Ali Ruhi, Siddiqui Nadeem
Department of Pharmaceutical Chemistry, Faculty of Pharmacy, Jamia Hamdard, New Delhi 1100062, India.
ScientificWorldJournal. 2014;2014:194652. doi: 10.1155/2014/194652. Epub 2014 Dec 11.
Keeping in view the structural requirements suggested in the pharmacophore model for anticonvulsant activity, a new series of 3-(2-(substitutedbenzylidene)hydrazinyl)-N-(substituted benzo[d]thiazol-2-yl)-propanamides were synthesized with aromatic hydrophobic aryl ring (A), NH-C=O as hydrogen bonding domain (HBD), nitrogen atom as electron donor (D), and phenyl as distal aryl ring (C). Synthesized compounds were characterized by FTIR, (1)H NMR, (13)C NMR, mass spectroscopy, and elemental analysis. Preliminary in vivo anticonvulsant screening (phase I) was performed by two most adopted seizure models, maximal electroshock seizure (MES) and subcutaneous pentylenetetrazole (scPTZ). Based on anticonvulsant screening results, two compounds, 5h and 5p, were found to be most active; they exhibited activity comparable to standard drugs phenytoin (PHY) and carbamazepine (CBZ). These active compounds were subjected to phase II and phase III screening, where they displayed much higher protective index (PI) in comparison to the standard drugs. In phase IV screening, the bioavailability of active compounds was assessed on oral administration.
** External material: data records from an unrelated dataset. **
/-! ## Decoding: one word for each constructor, its fields in the order of the format (R51), every
don't-care field not zero -/

theorem test_decode_addReg :
    decode (0x8B#8 ++ 0b101#3 ++ 7#5 ++ 0b100001#6 ++ 6#5 ++ 5#5) = .ok (.addReg 5 6 7) := by decide
theorem test_decode_addRegFlags :
    decode (0xAB#8 ++ 0b101#3 ++ 7#5 ++ 0b100001#6 ++ 6#5 ++ 5#5) = .ok (.addRegFlags 5 6 7) := by decide
theorem test_decode_addImm :
    decode (0x91#8 ++ 0b11#2 ++ 0x801#12 ++ 6#5 ++ 5#5) = .ok (.addImm 5 6 3 0x801) := by decide
theorem test_decode_addImmFlags :
    decode (0xB1#8 ++ 0b01#2 ++ 0x801#12 ++ 6#5 ++ 5#5) = .ok (.addImmFlags 5 6 1 0x801) := by decide
theorem test_decode_subRegFlags :
    decode (0xEB#8 ++ 0b101#3 ++ 7#5 ++ 0b100001#6 ++ 6#5 ++ 30#5) = .ok (.subRegFlags 30 6 7) := by decide
theorem test_decode_cmpReg :
    decode (0xEB#8 ++ 0b101#3 ++ 7#5 ++ 0b100001#6 ++ 6#5 ++ 31#5) = .ok (.cmpReg 6 7) := by decide
theorem test_decode_subImmFlags :
    decode (0xF1#8 ++ 0b10#2 ++ 0x801#12 ++ 6#5 ++ 15#5) = .ok (.subImmFlags 15 6 2 0x801) := by decide
theorem test_decode_cmpImm :
    decode (0xF1#8 ++ 0b01#2 ++ 0x801#12 ++ 6#5 ++ 31#5) = .ok (.cmpImm 6 1 0x801) := by decide
theorem test_decode_addCarryFlags :
    decode (0xBA#8 ++ 0b101#3 ++ 7#5 ++ 0b100001#6 ++ 6#5 ++ 5#5) = .ok (.addCarryFlags 5 6 7) := by decide
theorem test_decode_multiply :
    decode (0x9B#8 ++ 0b101#3 ++ 7#5 ++ 0b100001#6 ++ 6#5 ++ 5#5) = .ok (.multiply 5 6 7) := by decide
theorem test_decode_andFlags :
    decode (0xEA#8 ++ 0b101#3 ++ 7#5 ++ 0b100001#6 ++ 6#5 ++ 5#5) = .ok (.andFlags 5 6 7) := by decide
theorem test_decode_eor :
    decode (0xCA#8 ++ 0b101#3 ++ 7#5 ++ 0b100001#6 ++ 6#5 ++ 5#5) = .ok (.eor 5 6 7) := by decide
theorem test_decode_orr :
    decode (0xAA#8 ++ 0b101#3 ++ 7#5 ++ 0b100001#6 ++ 6#5 ++ 5#5) = .ok (.orr 5 6 7) := by decide
theorem test_decode_moveWideImm :
    decode (0xD2#8 ++ 0b101#3 ++ 0x8001#16 ++ 5#5) = .ok (.moveWideImm 5 0x8001) := by decide
theorem test_decode_shiftLeft :
    decode (0xD3#8 ++ 0b01#2 ++ 33#6 ++ 62#6 ++ 6#5 ++ 5#5) = .ok (.shiftLeft 5 6 33) := by decide
theorem test_decode_shiftRight :
    decode (0xD3#8 ++ 0b01#2 ++ 33#6 ++ 63#6 ++ 6#5 ++ 5#5) = .ok (.shiftRight 5 6 33) := by decide
theorem test_decode_storeWord :
    decode (0xF8#8 ++ 0b00#2 ++ 1#1 ++ 0x101#9 ++ 0b11#2 ++ 6#5 ++ 5#5) = .ok (.storeWord 5 6 0x101) := by
  decide
theorem test_decode_loadWord :
    decode (0xF8#8 ++ 0b01#2 ++ 1#1 ++ 0x101#9 ++ 0b11#2 ++ 6#5 ++ 5#5) = .ok (.loadWord 5 6 0x101) := by
  decide
theorem test_decode_storeByte :
    decode (0x38#8 ++ 0b00#2 ++ 1#1 ++ 0x101#9 ++ 0b11#2 ++ 6#5 ++ 5#5) = .ok (.storeByte 5 6 0x101) := by
  decide
theorem test_decode_loadByte :
    decode (0x38#8 ++ 0b01#2 ++ 1#1 ++ 0x101#9 ++ 0b11#2 ++ 6#5 ++ 5#5) = .ok (.loadByte 5 6 0x101) := by
  decide
theorem test_decode_storeHalf :
    decode (0x78#8 ++ 0b00#2 ++ 1#1 ++ 0x101#9 ++ 0b11#2 ++ 6#5 ++ 5#5) = .ok (.storeHalf 5 6 0x101) := by
  decide
theorem test_decode_loadHalf :
    decode (0x78#8 ++ 0b01#2 ++ 1#1 ++ 0x101#9 ++ 0b11#2 ++ 6#5 ++ 5#5) = .ok (.loadHalf 5 6 0x101) := by
  decide
theorem test_decode_branchUncond :
    decode (0b000101#6 ++ 0x2000001#26) = .ok (.branchUncond 0x2000001) := by decide
theorem test_decode_branchReg :
    decode (0xD6#8 ++ 0b10000000011#11 ++ 0b001#3 ++ 6#5 ++ 5#5) = .ok (.branchReg 6) := by decide
theorem test_decode_branchCondEq :
    decode (0x54#8 ++ 0x40001#19 ++ 1#1 ++ 0x0#4) = .ok (.branchCondEq 0x40001) := by decide
theorem test_decode_branchCondNe :
    decode (0x54#8 ++ 0x40001#19 ++ 1#1 ++ 0x1#4) = .ok (.branchCondNe 0x40001) := by decide
theorem test_decode_branchCondGt :
    decode (0x54#8 ++ 0x40001#19 ++ 1#1 ++ 0xC#4) = .ok (.branchCondGt 0x40001) := by decide
theorem test_decode_branchCondLt :
    decode (0x54#8 ++ 0x40001#19 ++ 1#1 ++ 0xB#4) = .ok (.branchCondLt 0x40001) := by decide
theorem test_decode_branchCondGe :
    decode (0x54#8 ++ 0x40001#19 ++ 1#1 ++ 0xA#4) = .ok (.branchCondGe 0x40001) := by decide
theorem test_decode_branchCondLe :
    decode (0x54#8 ++ 0x40001#19 ++ 1#1 ++ 0xD#4) = .ok (.branchCondLe 0x40001) := by decide
theorem test_decode_cmpBranchZero :
    decode (0xB4#8 ++ 0x40001#19 ++ 5#5) = .ok (.cmpBranchZero 5 0x40001) := by decide
theorem test_decode_cmpBranchNonzero :
    decode (0xB5#8 ++ 0x40001#19 ++ 5#5) = .ok (.cmpBranchNonzero 5 0x40001) := by decide
theorem test_decode_halt :
    decode (0x6A2#11 ++ 0xFFFF#16 ++ 0#5) = .ok .halt := by decide

/-- Rows D3 to D5, D9 to D11, D18 to D21 and D23. -/
theorem test_decode_invalid_by_prefix_or_condition :
    [0xD4400001#32, 0xD4200000#32, 0xD4600000#32, 0x18000000#32, 0x10000000#32, 0x94000000#32,
        0x54000002#32, 0x54000009#32, 0x5400000E#32, 0x5400000F#32, 0x55000000#32].all
      (fun w => decodeTag w == .invalid) = true := by decide

/-- Rows D42, D43, D46, D49 and D59 to D65. -/
theorem test_decode_invalid_by_selector :
    [0xF8800000#32, 0xF8C00000#32, 0x38800000#32, 0x78C00000#32, 0x00000000#32, 0xFFFFFFFF#32,
        0xD503201F#32, 0x8A000000#32, 0xCB000000#32, 0xD1000000#32, 0x9A000000#32].all
      (fun w => decodeTag w == .invalid) = true := by decide

/-- Rows D66 to D73. -/
theorem test_decode_invalid_by_primary_byte :
    [0xB9000000#32, 0x39000000#32, 0xF9000000#32, 0xF2000000#32, 0x92000000#32, 0x34000000#32,
        0x2B000000#32, 0x0B000000#32].all
      (fun w => decodeTag w == .invalid) = true := by decide

/-- R50: fewer than four bytes are no instruction, and the bytes after an instruction are given back. -/
theorem test_decode_bytes :
    decodeBytes [0x20, 0x00, 0x02] = .error (.truncated 3) ∧
      decodeBytes [0x20, 0x00, 0x02, 0x8B, 0x99] = .ok (.addReg 0 1 2, [0x99]) := by decide

theorem test_decode_table_word : decodeTableWord 32 0x8B020020 = some (.addReg 0 1 2) ∧
    decodeTableWord 32 0xD503201F = none := by decide

/-! ## The datapath units: 95_test_vectors.md, 2.3 and 2.4 -/

theorem test_W_adder_rows :
    addWithCarry 0 0 false = (0, nzcv 0b0100) ∧
    addWithCarry 0xFFFFFFFFFFFFFFFF 1 false = (0, nzcv 0b0110) ∧
    addWithCarry 0x8000000000000000 0x8000000000000000 false = (0, nzcv 0b0111) ∧
    addWithCarry 0x7FFFFFFFFFFFFFFF 0 true = (0x8000000000000000, nzcv 0b1001) ∧
    addWithCarry 0xFFFFFFFFFFFFFFFF 0 true = (0, nzcv 0b0110) ∧
    addWithCarry 0xFFFFFFFFFFFFFFFF 0xFFFFFFFFFFFFFFFF true = (0xFFFFFFFFFFFFFFFF, nzcv 0b1010) := by
  decide

theorem test_X_sext_rows :
    sext 21 0x1FFFFF = 0xFFFFFFFFFFFFFFFF ∧ sext 21 0x100000 = 0xFFFFFFFFFFF00000 ∧
    sext 28 0x7FFFFFC = 0x7FFFFFC ∧ sext 21 0x3FFFFF = 0xFFFFFFFFFFFFFFFF ∧
    sext 1 1 = 0xFFFFFFFFFFFFFFFF ∧ sext 64 0x8000000000000000 = 0x8000000000000000 := by decide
Further, preliminary safety profiles of 5h and 5p were evaluated by the neurotoxicity testing and liver enzyme estimation.
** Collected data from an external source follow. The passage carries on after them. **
-- ==== Sys2Proof/Machine/FilterOps.lean ====
section
/-! DEFINITION. The filter records, notices, balance trim and nonvolatile record (Chapter 9). -/

namespace Sys2Proof.Machine

def filterOf (s : State) : Side → Filter
  | .supply => s.filters.supply
  | .extract => s.filters.extract

def setFilter (s : State) (side : Side) (f : Filter) : State :=
  match side with
  | .supply => { s with filters := { s.filters with supply := f } }
  | .extract => { s with filters := { s.filters with extract := f } }

/-! ### State and notices (R152, R157, R158) -/

/-- Life in percent: a thousand m³ is 30000 flow-unit-minutes (R152). -/
def filterLife (t : Terms) (f : Filter) : Nat := f.used * 100 / (t.filterLife * 30000)

/-- Group due (R157): life 85 percent or more, at least one peer held, and at least half of them, rounded up, due. -/
def groupDue (s : State) (f : Filter) : Bool :=
  85 ≤ filterLife s.join.terms f && 2 ≤ presenceCount s
    && presenceCount s / 2 ≤ (heldReports s).countP Report.filterDue

/-- The state formed from the fields (R152). -/
def formedState (s : State) (f : Filter) : FilterState :=
  let life := filterLife s.join.terms f
  if 125 ≤ life then .overdue
  else if f.unknown then .unknown
  else if 100 ≤ life || 130 ≤ f.clog.getD 0 || groupDue s f then .due
  else if f.reference.isSome then .inService
  else .learning

/-- The states that ask for attention (R158). -/
def FilterState.needsCare (x : FilterState) : Bool := x = .due || x = .overdue || x = .unknown

/-- A record with its state formed again; its notice flag is raised on entry to a state that needs care (R158). -/
def Filter.formed (f : Filter) (x : FilterState) : Filter :=
  { f with state := x, notice := f.notice || (x ≠ f.state && x.needsCare) }

/-- Whether a notice flag has passed from clear to raised. -/
def newNotice (before after : Filters) : Bool :=
  (!before.supply.notice && after.supply.notice) || (!before.extract.notice && after.extract.notice)

/-- The filter unit's new records, with FILTER_NOTICE for each flag newly raised (R158). -/
def setFilters (s : State) (f : Filters) : State := raiseIf (newNotice s.filters f) .filterNotice { s with filters := f }

/-- Both states formed again (R152). -/
def formStates (s : State) : State :=
  setFilters s { s.filters with
    supply := s.filters.supply.formed (formedState s s.filters.supply),
    extract := s.filters.extract.formed (formedState s s.filters.extract) }

/-- The flag raised for a record found to need care (R158: at an hour mark and at the restore). -/
def Filter.reminded (f : Filter) : Filter := { f with notice := f.notice || f.state.needsCare }

def remind (s : State) : State :=
  setFilters s { s.filters with supply := s.filters.supply.reminded, extract := s.filters.extract.reminded }

/-- The STATUS fields (R30, R32). -/
def filterDue (s : State) : Bool := s.filters.supply.state.needsCare || s.filters.extract.state.needsCare

def reportedLife (s : State) : Nat :=
  min 255 (max (filterLife s.join.terms s.filters.supply) (filterLife s.join.terms s.filters.extract))

/-! ### Saving (R163) -/

def Filter.saved (f : Filter) : NvFilter :=
  { used := f.used, unknown := f.unknown, reference := f.reference, learnMinutes := f.learnMinutes, learnSum := f.learnSum,
    clog := f.clog }

/-- The working record as a save writes it. -/
def workingRecord (s : State) : NvContent :=
  { supply := s.filters.supply.saved, extract := s.filters.extract.saved, trim := s.filters.trim }

/-- A save requested (R163). -/
def requestSave (s : State) : State :=
  match s.filters.save with
  | .idle => { s with filters := { s.filters with save := .writing (workingRecord s) } }
  | .writing c => { s with filters := { s.filters with save := .queued c } }
  | .queued _ => s

/-- A write ends; a queued one begins from the working record as it then stands (R163). -/
def endWrite (s : State) : State :=
  match s.filters.save with
  | .idle => s
  | .writing c => { s with nv := Nv.ofContent c, filters := { s.filters with save := .idle } }
  | .queued c => { s with nv := Nv.ofContent c, filters := { s.filters with save := .writing (workingRecord s) } }

/-- The check byte of a torn record: the free value, or its successor where that would agree (R163: a bad check; log 8). -/
def tornByte (agrees : Byte) (n : Nat) : Byte :=
  if Config.tornCheck n = agrees then Config.tornCheck n + 1 else Config.tornCheck n

/-- The record after power or reset cuts off whatever write is in flight (R163, R182). With a write queued behind it the one
in flight is cut off all the same, and the record has a bad check: the model's choice (log 36). -/
def cutWrite (s : State) : Nv × Nat :=
  match s.filters.save with
  | .idle => (s.nv, s.torn)
  | .writing _ => ({ s.nv with check := tornByte (checkByte s.nv.content.bytes) s.torn }, s.torn + 1)
  | .queued _ => ({ s.nv with check := tornByte (checkByte s.nv.content.bytes) s.torn }, s.torn + 1)

/-! ### Balance trim (R160, R161, R162) -/

/-- The conditions that events make fail (R160). -/
def unsteady (s : State) : Bool :=
  boosting s || s.frost.stage ≠ .clear || s.supplyFan.state ≠ .running || s.extractFan.state ≠ .running

/-- The temperatures of the latest scan, when all four are VALID: T_o, T_s, T_e, T_x. -/
def temperatures (s : State) : Option (Int × Int × Int × Int) :=
  match s.sensors.tO.value, s.sensors.tS.value, s.sensors.tE.value, s.sensors.tX.value with
  | some o, some su, some e, some x => some (o, su, e, x)
  | _, _, _, _ => none

/-- The conditions that a scan judges (R160): a temperature not VALID, or T_e − T_o below 100. -/
def scanUnsteady (s : State) : Bool :=
  match temperatures s with
  | none => true
  | some (o, _, e, _) => e - o < 100

/-- The change of trim a clean period asks for (R161). -/
def trimChange (s : State) : Int :=
  match temperatures s with
  | none => 0
  | some (o, su, e, x) =>
    let figure := 100 * ((su - o) - (e - x))
    if 3 * (e - o) < figure then 1 else if figure < -3 * (e - o) then -1 else 0

/-- The trim within its range: a step that would leave it is not taken (R161). -/
def trimStepped (trim change : Int) : Int :=
  if -32 ≤ trim + change && trim + change ≤ 31 then trim + change else trim

/-- The end of a trim period (R161); the next one begins spoiled if a condition fails at that moment (R160). -/
def endPeriod (s : State) : State :=
  let trim := if s.filters.spoiled then s.filters.trim else trimStepped s.filters.trim (trimChange s)
  { s with filters := { s.filters with
      trim := trim, fromFloor := s.filters.fromFloor && trim = s.filters.trim, period := 0,
      spoiled := unsteady s || scanUnsteady s } }

/-- The trim restarts at the trim floor (R162; log 10). -/
def restartTrim (s : State) : State :=
  { s with filters := { s.filters with trim := s.join.terms.trimFloor, fromFloor := true, spoiled := true } }

/-- New terms in force: a trim that still carries the mark takes the new floor (R162). -/
def refloorTrim (s : State) : State :=
  if s.filters.fromFloor then { s with filters := { s.filters with trim := s.join.terms.trimFloor } } else s

/-- A scan in JOINED as the filter unit takes it (R160). -/
def trimScan (s : State) : State :=
  if s.join.membership = .joined && scanUnsteady s then { s with filters := { s.filters with spoiled := true } } else s

/-! ### Accounting minutes (R153 to R156) -/

/-- The minute ratio (R154). -/
def minuteRatio (f : Fan) : Nat := min 65535 (f.duty * 1024 / f.measured)

/-- Whether the minute that ends qualifies (R154); a measured speed of 0 lies outside 5 percent of any target (log 20). -/
def minuteQualifies (kept : Bool) (f : Fan) : Bool := kept && f.state = .running && 0 < f.measured

/-- Used flow (R153). -/
def Filter.passed (f : Filter) (fan : Fan) : Filter :=
  if fan.state = .running then { f with used := min 4294967295 (f.used + fan.targetFlow) } else f

/-- A learning minute; the 1440th sets the reference (R155). -/
def Filter.learn (f : Filter) (ratio : Nat) : Filter :=
  let sum := f.learnSum + ratio
  if 1440 ≤ f.learnMinutes + 1 then { f with reference := some (sum / 1440), learnMinutes := 1440, learnSum := 0 }
  else { f with learnMinutes := f.learnMinutes + 1, learnSum := sum }

/-- A qualifying minute: learning while the reference is absent, the hour's sum once it is present (R155, R156). -/
def Filter.qualified (f : Filter) (ratio : Nat) : Filter :=
  match f.reference with
  | none => f.learn ratio
  | some _ => { f with hourMinutes := f.hourMinutes + 1, hourSum := f.hourSum + ratio }

def Filter.account (f : Filter) (fan : Fan) (kept : Bool) : Filter :=
  if minuteQualifies kept fan then (f.passed fan).qualified (minuteRatio fan) else f.passed fan

/-- The hour closed: the clog index from 30 or more minutes (R156). -/
def Filter.closeHour (f : Filter) : Filter :=
  { f with hourMinutes := 0, hourSum := 0,
           clog := match f.reference with
             | none => f.clog
             | some r =>
               if 30 ≤ f.hourMinutes then some (min 65535 (r * 100 / (f.hourSum / f.hourMinutes))) else f.clog }

/-- The hour mark's work: clog index, states, hourly notice, save, in that order (R156). -/
def closeHours (s : State) : State :=
  requestSave (remind (formStates { s with filters := { s.filters with
    supply := s.filters.supply.closeHour, extract := s.filters.extract.closeHour, minuteCount := 0 } }))

/-- The end of an accounting minute (R153 to R156, R160). -/
def accountMinute (s : State) : State :=
  let s1 := { s with filters := { s.filters with
    supply := s.filters.supply.account s.supplyFan s.filters.supplyMinute,
    extract := s.filters.extract.account s.extractFan s.filters.extractMinute,
    supplyMinute := s.supplyFan.state = .running, extractMinute := s.extractFan.state = .running,
    minuteTimer := some accountingTicks } }
  let s2 :=
    if 59 ≤ s.filters.minuteCount then closeHours s1
    else formStates { s1 with filters := { s1.filters with minuteCount := s.filters.minuteCount + 1 } }
  if 14 ≤ s.filters.period then endPeriod s2
  else { s2 with filters := { s2.filters with period := s.filters.period + 1 } }

/-- The marks that follow the fans and the plan at every moment: a spoiled period (R160), minutes that cannot qualify
any more (R154). -/
def followMarks (s : State) : State :=
  { s with filters := { s.filters with
      spoiled := s.filters.spoiled || unsteady s,
      supplyMinute := s.filters.supplyMinute && s.supplyFan.state = .running,
      extractMinute := s.filters.extractMinute && s.extractFan.state = .running } }

/-! ### Resetting and restoring (R159, R164) -/

/-- A record after FILTER_RESET (R159). -/
def Filter.fresh : Filter := Filter.start

/-- FILTER_RESET of one filter (R159): the record, the trim at its floor, a save. -/
def resetFilter (side : Side) (s : State) : State :=
  let s1 := setFilter s side .fresh
  requestSave (restartTrim (setFilter s1 side ((filterOf s1 side).formed (formedState s1 (filterOf s1 side)))))

/-- A record read back (R164). -/
def NvFilter.restored (n : NvFilter) : Filter :=
  { Filter.start with used := n.used, unknown := n.unknown, reference := n.reference, learnMinutes := n.learnMinutes,
                      learnSum := n.learnSum, clog := n.clog }

/-- A record whose history was lost (R164). -/
def Filter.lost : Filter := { Filter.start with unknown := true }

/-- The restore (R164): the fields read back, or UNKNOWN filters, the trim at its floor, NV_LOST and a save; then the states
are formed and the notices raised. -/
def restoreRecord (s : State) : State :=
  if s.nv.good then
    remind (formStates { s with filters := { s.filters with
      supply := s.nv.content.supply.restored, extract := s.nv.content.extract.restored, trim := s.nv.content.trim,
      restored := true } })
  else
    remind (formStates (requestSave (restartTrim (raise .nvLost { s with filters := { s.filters with
      supply := .lost, extract := .lost, restored := true } }))))

end Sys2Proof.Machine
end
考虑到抗惊厥活性药效团模型中提出的结构要求,合成了一系列新的3-(2-(取代亚苄基)肼基)-N-(取代苯并[d]噻唑-2-基)丙酰胺,其具有芳香疏水芳基环(A)、NH-C=O作为氢键域(HBD)、氮原子作为电子供体(D)以及苯基作为远端芳基环(C)。通过傅里叶变换红外光谱(FTIR)、核磁共振氢谱(¹H NMR)、核磁共振碳谱(¹³C NMR)、质谱和元素分析对合成的化合物进行了表征。采用两种最常用的癫痫发作模型,即最大电休克发作(MES)和皮下注射戊四氮(scPTZ),进行了初步的体内抗惊厥筛选(一期)。根据抗惊厥筛选结果,发现两种化合物5h和5p活性最高;它们表现出与标准药物苯妥英(PHY)和卡马西平(CBZ)相当的活性。对这些活性化合物进行了二期和三期筛选,结果显示它们的保护指数(PI)比标准药物高得多。在四期筛选中,评估了活性化合物口服给药后的生物利用度。此外,通过神经毒性测试和肝酶测定对5h和5p的初步安全性进行了评估。